Korea’s young classical music artists continue to mesmerize the world with their growing artistic eminence, frequently spotted at numerous internationally acclaimed contests held across the globe. The worldwide Western classical music scene, traditionally dominated by European, Russian, and Japanese musicians, is now faced with what the Belgian music documentary journalist Thierry Loreau calls the “Korean landslide.”

Over the past few weeks, a pool of Korea’s musicians made news in Brussels by accounting for a quarter of the semifinalists at the nation’s prestigious Queen Elisabeth Competition’s 2012 violin edition, following last year’s buzzed-about soprano Hong Hae-ran, who became the first Asian winner of the voice competition. Among the three Korean violinists who made it to the finals, “homegrown” violinist Shin Hyun-soo was awarded the third prize, followed by Korean-American violinist Esther Yoo who came in fourth place, along with Kim Dami who finished among the twelve finalists.


As a small country in the Far East -- once seen as an unexplored land in the international classical music community, merely a few decades ago -- continues to collect upper rank laureates at international contests like the Tchaikovsky Competition and the Maria Callas Grand Prix, more have begun to question the reasons behind its rising prominence in such a short period.

Korean music mystery: How does Korea “manufacture” virtuosos to sweep Europe?

Radio Télévision Belge Francophone (RTBF) brings Korea’s young virtuosos to the screen, delving into the secret on behalf of curious audiences, as the artists grow prevailingly present at the world-renowned classical music competition. The public broadcasting organization of the French Community of Belgium went on to produce a documentary series dedicated to exploring the ins and outs of “the Korean mystery,“ which later became the title of the music documentary, “Le mystère musical coréen.”

 RTBF music advisor Thierry Loreau referred to the phenomenon of Korean artists sweeping the global contests as an unprecedented mystery in classical music history (photo: Yonhap News). RTBF music advisor Thierry Loreau referred to the phenomenon of Korean artists sweeping the global contests as an unprecedented mystery in classical music history (photo: Yonhap News).

"The great success that the South Korean musicians are now enjoying in the international music community is without precedent in history,” said RTBF music advisor Thierry Loreau in an interview with the Korean press in Seoul last November.

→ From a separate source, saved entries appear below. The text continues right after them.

/-- FALLBACK (R148, R150, R152); `eLast` is the last e. -/
def Sl.fallback (q : SlIn) (eLast : Int) (s : Sl) : (Int × Nat) × Sl :=
  let eps := q.mr.epsMax
  let r : Int × Sl :=
    if s.ent = .fallback then
      (s.c.hLast, { s with c := { s.c with
        base := (s.c.hLast : Int) - s.c.ff, down := decide (eLast < 0), since := 1
        tRes := (s.c.tLast : Int) - trmCentre q.b.live q.e } })
    else
      let rev := decide (natBits (q.k 6) 0 8 ≤ s.c.since ∧ natBits (q.k 5) 0 16 ≤ eps ∧ s.c.epsLast < eps)
      let down := s.c.down != rev
      let step : Int := natBits (q.k 5) 16 16
      let bs := clampI (-s.c.ff) (q.hmax - s.c.ff) (s.c.base + (if down then -step else step))
      (clampI 0 q.hmax (bs + s.c.ff), { s with c := { s.c with
        base := bs, down := down, since := satInc 255 (if rev then 0 else s.c.since) } })
  let s := r.2
  let nIn := if eps < natBits (q.k 4) 0 16 then satInc 65535 s.c.nIn else 0
  let back := decide (natBits (q.k 4) 16 16 ≤ nIn)
  let s := { s with c := { s.c with nIn := if back then 0 else nIn }
                    x := if back then { s.x with lp := { s.x.lp with hand := .toTrack } } else s.x }
  let t := s.trim q
  ((r.1, t.1), t.2)

/-- The trajectory (R223). -/
def Sl.transit (q : SlIn) (s : Sl) : (Int × Nat) × Sl :=
  let k := (clampI 0 15 s.c.idx).toNat
  let h := rdH q.b.live (ctxAddr q.e 43 + 2 * k)
  let t := rdH q.b.live (ctxAddr q.e 51 + 2 * k)
  (((h : Int), t), { s with c := { s.c with idx := min (s.c.idx + 1) 15 } })

/-- The law of the resulting state (R130). -/
def Sl.law (q : SlIn) (eLast : Int) (s : Sl) : (Int × Nat) × Sl :=
  match s.x.lp.st with
  | .parked => (((parkHtr q.b.live q.e : Int), parkTrm q.b.live q.e), s)
  | .hold | .dark => ((clampI 0 q.hmax (s.c.hH + s.c.ff - s.c.ffH), s.c.tH), s)
  | .fault => (((s.c.hH : Int), s.c.tH), s)
  | .transit => s.transit q
  | .track => s.track q
  | .fallback => s.fallback q eLast

/-- Steps 6 and 7 with OUT; in CALIBRATE no codes are written, and the held codes are the live codes (R134). -/
def Sl.lawStep (q : SlIn) (s : Sl) : Sl :=
  let eLast := s.c.eLast
  let s := s.error q
  if q.b.sys.mode = .calibrate then
    let h := s.x.drv.htrLive.toNat
    let t := s.x.drv.trmLive.toNat
    { s with c := { s.c with hLast := h, tLast := t, hH := h, tH := t, ffH := s.c.ff } }
  else
    let r := s.law q eLast
    let s := r.2
    let c := { s.c with hLast := r.1.1.toNat, tLast := r.1.2
                        fill := s.c.fill && s.x.lp.st == .track, model := s.c.model && s.x.lp.st == .track }
    { s with c := c, out := some (r.1.1.toNat, r.1.2) }

/-! ### The slot -/

/-- A planned frame moves the element (R215). -/
def planMoves (b : Blk) (e : Nat) : Bool :=
  b.sched.queue.any fun f =>
    (f.stage == .planned || f.stage == .voted || f.stage == .armed) && natBits (f.states.getD e 0).toNat 4 1 == 1

/-- The slot of element `e` under program 3.2, in the order of R135. -/
def romSlot (q : SlIn) (moves : Bool) (m : Tbl Byte) (s : Sl) : Sl :=
  let frozen := q.b.sys.frozenTick
  let live := (s.x.drv.htrLive.toNat, s.x.drv.trmLive.toNat)
  let s := (s.takeFf.window q m).handOver
  let s := ((unseenEntries q.b s.x).foldl (fun s p => s.modeEntry frozen live p.1 p.2) s).freeze q.b
  let s := s.command (estCmd q.b q.e s.x)
  let r := s.exit (estDeliv q.b s.x || estSettle q.b s.x) (recFlags q.st q.mr)
  let s := ((r.1.integrity moves r.2).light q).lawStep q
  { s with c := { s.c with epsLast := q.mr.epsMax } }

/-- A tracker is aborted where its element became PARKED in its window by SAFE or SHUTDOWN (R226). -/
def abortTrack (b : Blk) (k : Tracker) : Tracker :=
  if k.outcome = .tracking ∧ b.q < k.tEnd then { k with outcome := .aborted } else k

/-- The first element that raised HANDOVER_CLAMP or LOOP_FAULT (R164, R165). -/
def lclassFirst (e i : Nat) (b : Blk) : Blk :=
  if i = 0 ∧ !flag b Reg.LCLASS.FIRST.V_CLAMP then
    setF Reg.LCLASS.FIRST.E_CLAMP e (setFlag Reg.LCLASS.FIRST.V_CLAMP true b)
  else if i = 1 ∧ !flag b Reg.LCLASS.FIRST.V_FAULT then
    setF Reg.LCLASS.FIRST.E_FAULT e (setFlag Reg.LCLASS.FIRST.V_FAULT true b)
  else b

/-- The members of the freeze set are counted in SYS.FREEZE.HELD. -/
def countFreeze (was now : Bool) (b : Blk) : Blk :=
  if was = now then b
  else setF Reg.SYS.FREEZE.HELD (if now then getF b Reg.SYS.FREEZE.HELD + 1 else getF b Reg.SYS.FREEZE.HELD - 1) b

/-- The result of slot `s` of engine `g` passes the check of R360 and R361, and its tick codes reach the drive. -/
def slotOut (g s e : Nat) (r : SlotRes) (b : Blk) : Blk :=
  let y := checkSlot g s r b
  match y.1.codes with
  | none => y.2
  | some c => updElem e (fun x => { x with drv := { x.drv with htrTick := c.1, trmTick := c.2 } }) y.2

/-- AFFECTED and SKIPPED of the command in its tick (R165, R171). (DEDUCED, log 30). -/
def countCmd (e : Nat) (x0 x1 : Elem) (b : Blk) : Blk :=
  match b.cmd with
  | some c =>
    if c.tick = b.tick ∧ inScope b c e then
      let b := if cmdSkips b c e x0 then
          setF Reg.LCLASS.CMD_STAT.SKIPPED (getF b Reg.LCLASS.CMD_STAT.SKIPPED + 1) b else b
      if x0.lp.st ≠ x1.lp.st then setF Reg.LCLASS.CMD_STAT.AFFECTED (getF b Reg.LCLASS.CMD_STAT.AFFECTED + 1) b else b
    else b
  | none => b

/-- OCC of engine `g` in the present tick takes a slot of `n` unsuppressed bundles (R206). -/
def countOcc (g n : Nat) (b : Blk) : Blk :=
  let r := engRt b g
  setEngRt g { r with occMin := min r.occMin n, occMax := max r.occMax n, occSum := r.occSum + n } b

/-- OCC of serving engine `g` and of the standbys that run its slots beside it (R23, R359, R361). -/
def countOccs (g n : Nat) (b : Blk) : Blk := (g :: copiers b g).foldl (fun b k => countOcc k n b) b

/-- The unsuppressed bundles of a slot with an open count `n`: the first bundle is never suppressed, so there are 1 to 13
(R166, R191, R200). (DESIGN CHOICE, log 16). -/
def openOcc (n : Nat) : Nat := 1 + n % 13

/-- What the comparator sees of a slot of program 3.2 (R360): the codes of OUT, the context words 0 to 42, and the state.
(DEDUCED, log 31). -/
def romRes (e : Nat) (m : Tbl Byte) (out : Option (Nat × Nat)) (st : LoopState) : SlotRes :=
  { codes := out.map fun c => (BitVec.ofNat 16 c.1, BitVec.ofNat 16 c.2)
    writes := (List.range 43).map fun w => (2 * w, cw m e w), state := some st }

/-- Element `e` has entered PARKED: a plan that found it PARKED before does not arm it any more (R215). -/
def dropParked (e : Nat) (b : Blk) : Blk :=
  if anyStage b .planning then
    { b with sched := { b.sched with queue := b.sched.queue.map fun f =>
      if f.stage = .planning then { f with wasParked := f.wasParked.filter fun k => k != e } else f } }
  else b

/-- What follows a slot of program 3.2 on engine `g` that took its element from `x0` to `x1`: counts, events and OUT. How
many of its bundles are not suppressed is open (R200). (DESIGN CHOICE, log 16). -/
def slotAfter (g s e : Nat) (x0 x1 : Elem) (r : Sl) (b : Blk) : Blk :=
  let b := countFreeze x0.lp.inFreeze x1.lp.inFreeze (countCmd e x0 x1 b)
  let b := r.ev.foldl (fun b i => raise (8 * g + i) (lclassFirst e i b)) b
  let b := if r.sats = 0 then b else diagAll Reg.ENG.DIAG.ACC_SAT g b
  let b := if r.unarm then dropParked e b else b
  slotOut g s e (romRes e b.live r.out x1.lp.st) (countOccs g (openOcc (Config.romBundles s)) b)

"The South Korean musicians came like an avalanche grabbing the prizes at European competitions. Many people describe it as a mystery and I was also wondering what the secret is," he confessed, adding that he has been impressed by the recent predominance of South Korean musicians.

The findings of Loreau’s preliminary research, aimed at uncovering the secrets behind such a swift rise, came upon an astonishing surprise. According to the statistics that investigate nationalities of competition finalists and winners over the decades, Korea had turned out only a very limited number of finalists until 1995. However, for the next 16 years, the country took classical music to new heights, accounting for a total of 378 finalists and 60 competition laureates, half of which were for voice segments.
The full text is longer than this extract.